*** GIVEN DATA Section Begins ***

-- ==== Sys2Proof/Laws/PerInstr.lean ====
section
/-! SUPPORT. One family of lemmas, one for each instruction: its encoding has the length and the fixed bits that its
row of spec/opcode_table.json gives it, and no bit outside the row's word. -/

namespace Sys2Proof.Laws

/-- The length in bits and the number of an encoding, bits numbered as spec/opcode_table.json numbers them. -/
def numberOf (e : Encoded) : Nat × Nat :=
  match e with
  | .command w => (16, w.toNat)
  | .token _ bs => (bs.length, natOfBits bs)

/-- An instruction's row of spec/opcode_table.json: its length in bits, `mask` and `match`. -/
def tableRow (i : Instr) : Nat × Nat × Nat :=
  match i with
  | .accPush _ _ => (16, 0xFBFE, 0x0800)
  | .accIsFull _ => (16, 0xFBFF, 0x1000)
  | .accClear _ => (16, 0xFBFF, 0x1800)
  | .wrWrite5 _ => (16, 0xFF00, 0x2000)
  | .wrWrite8 _ => (16, 0xFF00, 0x2800)
  | .wrFlush => (16, 0xFFFF, 0x3000)
  | .rdRead5 => (16, 0xFFFF, 0x3800)
  | .rdRead8 => (16, 0xFFFF, 0x4000)
  | .tblEncode _ => (16, 0xFF00, 0x4800)
  | .tblDecode _ => (16, 0xFF00, 0x5000)
  | .cBegin => (16, 0xFFFF, 0x5800)
  | .cStep => (16, 0xFFFF, 0x6000)
  | .cPass => (16, 0xFFFF, 0x6800)
  | .dBegin => (16, 0xFFFF, 0x7000)
  | .dStep => (16, 0xFFFF, 0x7800)
  | .dPass => (16, 0xFFFF, 0x8000)
  | .ctlIdle => (16, 0xFFFF, 0x8800)
  | .streamVersion => (5, 0x1F, 0x01)
  | .streamSym _ => (5, 0x00, 0x00)
  | .streamEsc _ => (13, 0x1F00, 0x1F00)
  | .streamPadEsc => (5, 0x1F, 0x1F)

/-- The encoding of the instruction agrees with its row. -/
def EncodingMatchesRow.Statement (i : Instr) : Prop :=
  (numberOf (encode i)).1 = (tableRow i).1 ∧
  (numberOf (encode i)).2 &&& (tableRow i).2.1 = (tableRow i).2.2 ∧
  (numberOf (encode i)).2 < 2 ^ (tableRow i).1

theorem EncodingMatchesRow.accPush (sel : Sel) (bit : Bool) : EncodingMatchesRow.Statement (.accPush sel bit) := by
  cases sel <;> cases bit <;> (unfold EncodingMatchesRow.Statement; decide)

theorem EncodingMatchesRow.accIsFull (sel : Sel) : EncodingMatchesRow.Statement (.accIsFull sel) := by
  cases sel <;> (unfold EncodingMatchesRow.Statement; decide)

theorem EncodingMatchesRow.accClear (sel : Sel) : EncodingMatchesRow.Statement (.accClear sel) := by
  cases sel <;> (unfold EncodingMatchesRow.Statement; decide)

theorem EncodingMatchesRow.wrWrite5 (value : Code) : EncodingMatchesRow.Statement (.wrWrite5 value) := by
  revert value; unfold EncodingMatchesRow.Statement; decide

theorem EncodingMatchesRow.wrWrite8 (value : Byte) : EncodingMatchesRow.Statement (.wrWrite8 value) := by
  revert value; unfold EncodingMatchesRow.Statement; decide

theorem EncodingMatchesRow.wrFlush : EncodingMatchesRow.Statement .wrFlush := by
  unfold EncodingMatchesRow.Statement; decide

theorem EncodingMatchesRow.rdRead5 : EncodingMatchesRow.Statement .rdRead5 := by
  unfold EncodingMatchesRow.Statement; decide

theorem EncodingMatchesRow.rdRead8 : EncodingMatchesRow.Statement .rdRead8 := by
  unfold EncodingMatchesRow.Statement; decide

theorem EncodingMatchesRow.tblEncode (byte : Byte) : EncodingMatchesRow.Statement (.tblEncode byte) := by
  revert byte; unfold EncodingMatchesRow.Statement; decide

theorem EncodingMatchesRow.tblDecode (code : Byte) : EncodingMatchesRow.Statement (.tblDecode code) := by
  revert code; unfold EncodingMatchesRow.Statement; decide

theorem EncodingMatchesRow.cBegin : EncodingMatchesRow.Statement .cBegin := by
  unfold EncodingMatchesRow.Statement; decide

theorem EncodingMatchesRow.cStep : EncodingMatchesRow.Statement .cStep := by
  unfold EncodingMatchesRow.Statement; decide

theorem EncodingMatchesRow.cPass : EncodingMatchesRow.Statement .cPass := by
  unfold EncodingMatchesRow.Statement; decide

theorem EncodingMatchesRow.dBegin : EncodingMatchesRow.Statement .dBegin := by
  unfold EncodingMatchesRow.Statement; decide

theorem EncodingMatchesRow.dStep : EncodingMatchesRow.Statement .dStep := by
  unfold EncodingMatchesRow.Statement; decide

theorem EncodingMatchesRow.dPass : EncodingMatchesRow.Statement .dPass := by
  unfold EncodingMatchesRow.Statement; decide

theorem EncodingMatchesRow.ctlIdle : EncodingMatchesRow.Statement .ctlIdle := by
  unfold EncodingMatchesRow.Statement; decide

theorem EncodingMatchesRow.streamVersion : EncodingMatchesRow.Statement .streamVersion := by
  unfold EncodingMatchesRow.Statement; decide

theorem EncodingMatchesRow.streamSym (c : Code) : EncodingMatchesRow.Statement (.streamSym c) := by
  revert c; unfold EncodingMatchesRow.Statement; decide

theorem EncodingMatchesRow.streamEsc (l : Byte) : EncodingMatchesRow.Statement (.streamEsc l) := by
  revert l; unfold EncodingMatchesRow.Statement; decide

theorem EncodingMatchesRow.streamPadEsc : EncodingMatchesRow.Statement .streamPadEsc := by
  unfold EncodingMatchesRow.Statement; decide

end Sys2Proof.Laws
end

*** GIVEN DATA Section Ends ***

Only an exact copy of the entries above will do.

-- ==== Sys2Proof/Laws/PerInstr.lean ====
section
/-! SUPPORT. One family of lemmas, one for each instruction: its encoding has the length and the fixed bits that its
row of spec/opcode_table.json gives it, and no bit outside the row's word. -/

namespace Sys2Proof.Laws

/-- The length in bits and the number of an encoding, bits numbered as spec/opcode_table.json numbers them. -/
def numberOf (e : Encoded) : Nat × Nat :=
  match e with
  | .command w => (16, w.toNat)
  | .token _ bs => (bs.length, natOfBits bs)

/-- An instruction's row of spec/opcode_table.json: its length in bits, `mask` and `match`. -/
def tableRow (i : Instr) : Nat × Nat × Nat :=
  match i with
  | .accPush _ _ => (16, 0xFBFE, 0x0800)
  | .accIsFull _ => (16, 0xFBFF, 0x1000)
  | .accClear _ => (16, 0xFBFF, 0x1800)
  | .wrWrite5 _ => (16, 0xFF00, 0x2000)
  | .wrWrite8 _ => (16, 0xFF00, 0x2800)
  | .wrFlush => (16, 0xFFFF, 0x3000)
  | .rdRead5 => (16, 0xFFFF, 0x3800)
  | .rdRead8 => (16, 0xFFFF, 0x4000)
  | .tblEncode _ => (16, 0xFF00, 0x4800)
  | .tblDecode _ => (16, 0xFF00, 0x5000)
  | .cBegin => (16, 0xFFFF, 0x5800)
  | .cStep => (16, 0xFFFF, 0x6000)
  | .cPass => (16, 0xFFFF, 0x6800)
  | .dBegin => (16, 0xFFFF, 0x7000)
  | .dStep => (16, 0xFFFF, 0x7800)
  | .dPass => (16, 0xFFFF, 0x8000)
  | .ctlIdle => (16, 0xFFFF, 0x8800)
  | .streamVersion => (5, 0x1F, 0x01)
  | .streamSym _ => (5, 0x00, 0x00)
  | .streamEsc _ => (13, 0x1F00, 0x1F00)
  | .streamPadEsc => (5, 0x1F, 0x1F)

/-- The encoding of the instruction agrees with its row. -/
def EncodingMatchesRow.Statement (i : Instr) : Prop :=
  (numberOf (encode i)).1 = (tableRow i).1 ∧
  (numberOf (encode i)).2 &&& (tableRow i).2.1 = (tableRow i).2.2 ∧
  (numberOf (encode i)).2 < 2 ^ (tableRow i).1

theorem EncodingMatchesRow.accPush (sel : Sel) (bit : Bool) : EncodingMatchesRow.Statement (.accPush sel bit) := by
  cases sel <;> cases bit <;> (unfold EncodingMatchesRow.Statement; decide)

theorem EncodingMatchesRow.accIsFull (sel : Sel) : EncodingMatchesRow.Statement (.accIsFull sel) := by
  cases sel <;> (unfold EncodingMatchesRow.Statement; decide)

theorem EncodingMatchesRow.accClear (sel : Sel) : EncodingMatchesRow.Statement (.accClear sel) := by
  cases sel <;> (unfold EncodingMatchesRow.Statement; decide)

theorem EncodingMatchesRow.wrWrite5 (value : Code) : EncodingMatchesRow.Statement (.wrWrite5 value) := by
  revert value; unfold EncodingMatchesRow.Statement; decide

theorem EncodingMatchesRow.wrWrite8 (value : Byte) : EncodingMatchesRow.Statement (.wrWrite8 value) := by
  revert value; unfold EncodingMatchesRow.Statement; decide

theorem EncodingMatchesRow.wrFlush : EncodingMatchesRow.Statement .wrFlush := by
  unfold EncodingMatchesRow.Statement; decide

theorem EncodingMatchesRow.rdRead5 : EncodingMatchesRow.Statement .rdRead5 := by
  unfold EncodingMatchesRow.Statement; decide

theorem EncodingMatchesRow.rdRead8 : EncodingMatchesRow.Statement .rdRead8 := by
  unfold EncodingMatchesRow.Statement; decide

theorem EncodingMatchesRow.tblEncode (byte : Byte) : EncodingMatchesRow.Statement (.tblEncode byte) := by
  revert byte; unfold EncodingMatchesRow.Statement; decide

theorem EncodingMatchesRow.tblDecode (code : Byte) : EncodingMatchesRow.Statement (.tblDecode code) := by
  revert code; unfold EncodingMatchesRow.Statement; decide

theorem EncodingMatchesRow.cBegin : EncodingMatchesRow.Statement .cBegin := by
  unfold EncodingMatchesRow.Statement; decide

theorem EncodingMatchesRow.cStep : EncodingMatchesRow.Statement .cStep := by
  unfold EncodingMatchesRow.Statement; decide

theorem EncodingMatchesRow.cPass : EncodingMatchesRow.Statement .cPass := by
  unfold EncodingMatchesRow.Statement; decide

theorem EncodingMatchesRow.dBegin : EncodingMatchesRow.Statement .dBegin := by
  unfold EncodingMatchesRow.Statement; decide

theorem EncodingMatchesRow.dStep : EncodingMatchesRow.Statement .dStep := by
  unfold EncodingMatchesRow.Statement; decide

theorem EncodingMatchesRow.dPass : EncodingMatchesRow.Statement .dPass := by
  unfold EncodingMatchesRow.Statement; decide

theorem EncodingMatchesRow.ctlIdle : EncodingMatchesRow.Statement .ctlIdle := by
  unfold EncodingMatchesRow.Statement; decide

theorem EncodingMatchesRow.streamVersion : EncodingMatchesRow.Statement .streamVersion := by
  unfold EncodingMatchesRow.Statement; decide

theorem EncodingMatchesRow.streamSym (c : Code) : EncodingMatchesRow.Statement (.streamSym c) := by
  revert c; unfold EncodingMatchesRow.Statement; decide

theorem EncodingMatchesRow.streamEsc (l : Byte) : EncodingMatchesRow.Statement (.streamEsc l) := by
  revert l; unfold EncodingMatchesRow.Statement; decide

theorem EncodingMatchesRow.streamPadEsc : EncodingMatchesRow.Statement .streamPadEsc := by
  unfold EncodingMatchesRow.Statement; decide

end Sys2Proof.Laws
end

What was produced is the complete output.